My eyes widen as I breathed out the one word that mattered to me, “who?”
Sirena’s head shook, “I don’t know. As far as I can tell he’s the only one who gets to talk to her. And you could be right. It could be simply a voice in his head. He’ll be here soon. Around noon he comes to check on me and now you as well and to talk to her.”
Steven rubbed at his eyes from the rooftop a block from the target. They hadn’t stopped moving so he was forced to not sleep for nearly four days to keep up. Exhaustion took over by the time they pulled into the compound. He nearly got caught from being so tired. “You know what dead heroes are right? Legends,” Jonathan’s voice grated at the moment with how his head thumped with a dull roar. “You should find a foxhole and sleep. You’re not useful at this point even for recon.”

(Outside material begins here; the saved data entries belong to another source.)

theorem State.beginSlot_good (s : State) (c k seq : Nat) (parity : Bool) (h : s.Good cq) :
    (State.beginSlot s c k seq parity).Good cq := by
  unfold State.beginSlot
  repeat' (first
    | with_reducible assumption
    | with_reducible apply State.mapSlot_good
    | with_reducible apply State.mapVctx_good
    | with_reducible apply State.setSlotState_good)

theorem State.fillBegin_good (s : State) (c n seq : Nat) (image parity : Bool) (h : s.Good cq) :
    (State.fillBegin s c n seq image parity).Good cq := by
  unfold State.fillBegin
  repeat' (first
    | with_reducible assumption
    | with_reducible apply State.beginSlot_good
    | with_reducible apply State.mapVctx_good
    | with_reducible apply State.stageZero_good
    | split)

theorem State.snapBegin_good (s : State) (h : s.Good cq) :
    (State.snapBegin s).Good cq := by
  unfold State.snapBegin
  repeat' (first
    | with_reducible assumption
    | with_reducible apply State.beginSlot_good
    | with_reducible apply State.fillBegin_good
    | with_reducible apply State.mapSlot_good
    | with_reducible apply State.mapVctx_good
    | with_reducible apply State.stageCopy_good
    | with_reducible apply State.stageZero_good
    | (extract_lets +onlyGivenNames z; with_reducible apply State.good_cut (cq := cq) (s := z); rotate_left; clear_value z; intro hz; rotate_right; subst z)
    | extract_lets +onlyGivenNames z
    | with_reducible refine State.popCtrl_good (by assumption) ?_
    | split
    | (clear_value *; split))

theorem State.sectionAt_good (s : State) (c k : Nat) (h : s.Good cq) :
    (State.sectionAt s c k).2.Good cq := by
  unfold State.sectionAt
  repeat' (first
    | with_reducible assumption
    | with_reducible apply State.stageRead_good
    | (extract_lets +onlyGivenNames z; with_reducible apply State.good_cut (cq := cq) (s := z); rotate_left; clear_value z; intro hz; rotate_right; subst z)
    | extract_lets +onlyGivenNames z
    | with_reducible refine State.good_snd (by assumption) ?_
    | with_reducible refine State.good_trd (by assumption) ?_
    | with_reducible refine State.good_fst (by assumption) ?_
    | split)

theorem State.holdCopy_good (s : State) (c : Nat) (y : VrnIn) (h : s.Good cq) :
    (State.holdCopy s c y).Good cq := by
  unfold State.holdCopy
  repeat' (first
    | with_reducible assumption
    | refine fun _ => ?_
    | with_reducible apply State.mapVctx_good
    | with_reducible apply State.setSlotState_good
    | with_reducible apply State.mapSlot_good
    | with_reducible apply State.showNewest_good
    | with_reducible apply State.sectionAt_good
    | (extract_lets +onlyGivenNames z; with_reducible apply State.good_cut (cq := cq) (s := z); rotate_left; clear_value z; intro hz; rotate_right; subst z)
    | extract_lets +onlyGivenNames z
    | (refine State.good_lit ?_; dsimp only; exact State.Good.maps (by assumption))
    | with_reducible refine State.good_snd (by assumption) ?_
    | with_reducible refine State.good_fst (by assumption) ?_
    | split)

theorem State.snapEnd_good (s : State) (h : s.Good cq) :
    (State.snapEnd s).Good cq := by
  unfold State.snapEnd
  repeat' (first
    | with_reducible assumption
    | with_reducible apply State.ctrl_good
    | with_reducible apply State.holdCopy_good
    | with_reducible apply State.mapVctx_good
    | with_reducible apply State.setSlotState_good
    | extract_lets +onlyGivenNames z
    | with_reducible refine State.popCtrl_good (by assumption) ?_
    | split)

theorem State.snapAck_good (s : State) (at_ cyc : Nat) (h : s.Good cq) :
    (State.snapAck s at_ cyc).Good cq := by
  unfold State.snapAck
  repeat' (first
    | with_reducible assumption
    | with_reducible apply State.checkComplete_good
    | with_reducible apply State.mapVctx_good
    | with_reducible apply State.reach_good
    | with_reducible apply State.startCopies_good
    | extract_lets +onlyGivenNames z
    | with_reducible refine State.popCtrl_good (by assumption) ?_
    | split)

theorem State.openBuddy_good (s : State) (c : Nat) (h : s.Good cq) :
    (State.openBuddy s c).Good cq := by
  unfold State.openBuddy
  repeat' (first
    | with_reducible assumption
    | refine fun _ => ?_
    | with_reducible apply State.vrnCredit_good
    | with_reducible apply State.good_foldl
    | (with_reducible refine State.good_ite (fun _ => ?_) (fun _ => ?_)))

theorem State.vrnRegWrite_good (s : State) (c off : Nat) (m v : Word) (h : s.Good cq) :
    (State.vrnRegWrite s c off m v).Good cq := by
  unfold State.vrnRegWrite
  repeat' (first
    | with_reducible assumption
    | with_reducible apply State.openBuddy_good
    | with_reducible apply State.put_good
    | with_reducible apply State.setWord_good
    | (with_reducible refine State.good_ite (fun _ => ?_) (fun _ => ?_)))

theorem State.setSpan_good (s : State) (c : Nat) (l : List (List Nat)) (h : s.Good cq) :
    (State.setSpan s c l).Good cq := by
  unfold State.setSpan
  repeat' (first
    | with_reducible assumption
    | (refine State.good_lit ?_; dsimp only; exact State.Good.maps (by assumption)))

theorem State.fillCursor_good (s : State) (c step id batch pos : Nat) (h : s.Good cq) :
    (State.fillCursor s c step id batch pos).Good cq := by
  unfold State.fillCursor
  repeat' (first
    | with_reducible assumption
    | with_reducible apply State.put_good)

theorem State.takeCursor_good (s : State) (c step id : Nat) (h : s.Good cq) :
    (State.takeCursor s c step id).2.Good cq := by
  unfold State.takeCursor
  repeat' (first
    | with_reducible assumption
    | with_reducible apply State.count_good
    | with_reducible apply State.put_good
    | extract_lets +onlyGivenNames z
    | split)

theorem State.skbUnit_good (s : State) (c at_ step phase id unit : Nat) (h : s.Good cq) :
    (State.skbUnit s c at_ step phase id unit).Good cq := by
  unfold State.skbUnit
  repeat' (first
    | with_reducible assumption
    | with_reducible apply State.count_good
    | with_reducible apply State.fillCursor_good
    | with_reducible apply State.put_good
    | with_reducible apply State.setSpan_good
    | with_reducible apply State.skbLog_good
    | with_reducible apply State.takeCursor_good
    | split
    | (clear_value *; split))

theorem State.cursorWrite_good (s : State) (c off : Nat) (m v : Word) (h : s.Good cq) :
    (State.cursorWrite s c off m v).Good cq := by
  unfold State.cursorWrite
  repeat' (first
    | with_reducible assumption
    | with_reducible apply State.put_good
    | with_reducible apply State.setWord_good
    | (with_reducible refine State.good_ite (fun _ => ?_) (fun _ => ?_)))

theorem State.logIn_good (s : State) (h : s.Good cq) :
    (State.logIn s).Good cq := by
  unfold State.logIn
  repeat' (first
    | with_reducible assumption
    | with_reducible apply State.add_good
    | with_reducible apply State.ctrl_good
    | with_reducible apply State.put_good
    | with_reducible apply State.skbPut_good
    | extract_lets +onlyGivenNames z
    | with_reducible refine State.popCtrl_good (by assumption) ?_
    | split)

theorem State.logAck_good (s : State) (h : s.Good cq) :
    (State.logAck s).Good cq := by
  unfold State.logAck
  split
  · exact h
  · next e => exact State.good_lit (State.popCtrl_good e h).maps

theorem State.mirrorLag_good (s : State) (at_ : Nat) (h : s.Good cq) :
    (State.mirrorLag s at_).Good cq := by
  unfold State.mirrorLag
  repeat' (first
    | with_reducible assumption
    | refine fun _ => ?_
    | with_reducible apply State.count_good
    | with_reducible apply State.ctrl_good
    | with_reducible apply State.reach_good
    | with_reducible apply State.skbGet_good
    | (extract_lets +onlyGivenNames z; with_reducible apply State.good_cut (cq := cq) (s := z); rotate_left; clear_value z; intro hz; rotate_right; subst z)
    | with_reducible apply State.good_foldl
    | (refine State.good_lit ?_; dsimp only; exact State.Good.maps (by assumption))
    | split
    | with_reducible refine State.good_snd (by assumption) ?_)

end Sys2Proof.Machine
end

Hating to admit it, Steven raised his binoculars up to examine the compound again. The vehicle had gone into a large warehouse once it passed guarded gates. There were towers with robed figures patrolling. The whole structure was fenced off with double fences. In the yard were more fenced areas, some holding the living and some the dead. Between the double fences were zees that seemed to act like watch dogs. Any sign of anything living approaching and they would all race to that part of the fence clamouring to get out and tear into the flesh of the object of their affection. It was unlike anything he had seen to date in this crazy world. The dead, nature’s new alarm system.
Steven pulled back from his sniper’s nest into a small lean-to he had crafted on the roof. It was well hidden and would block out the daytime sunlight. A few hours sleep will help set his mind to rights. Maybe at that point some sort of plan could be hatched. At the very least he’ll have his wits about him and he’ll be able to actually do proper recon.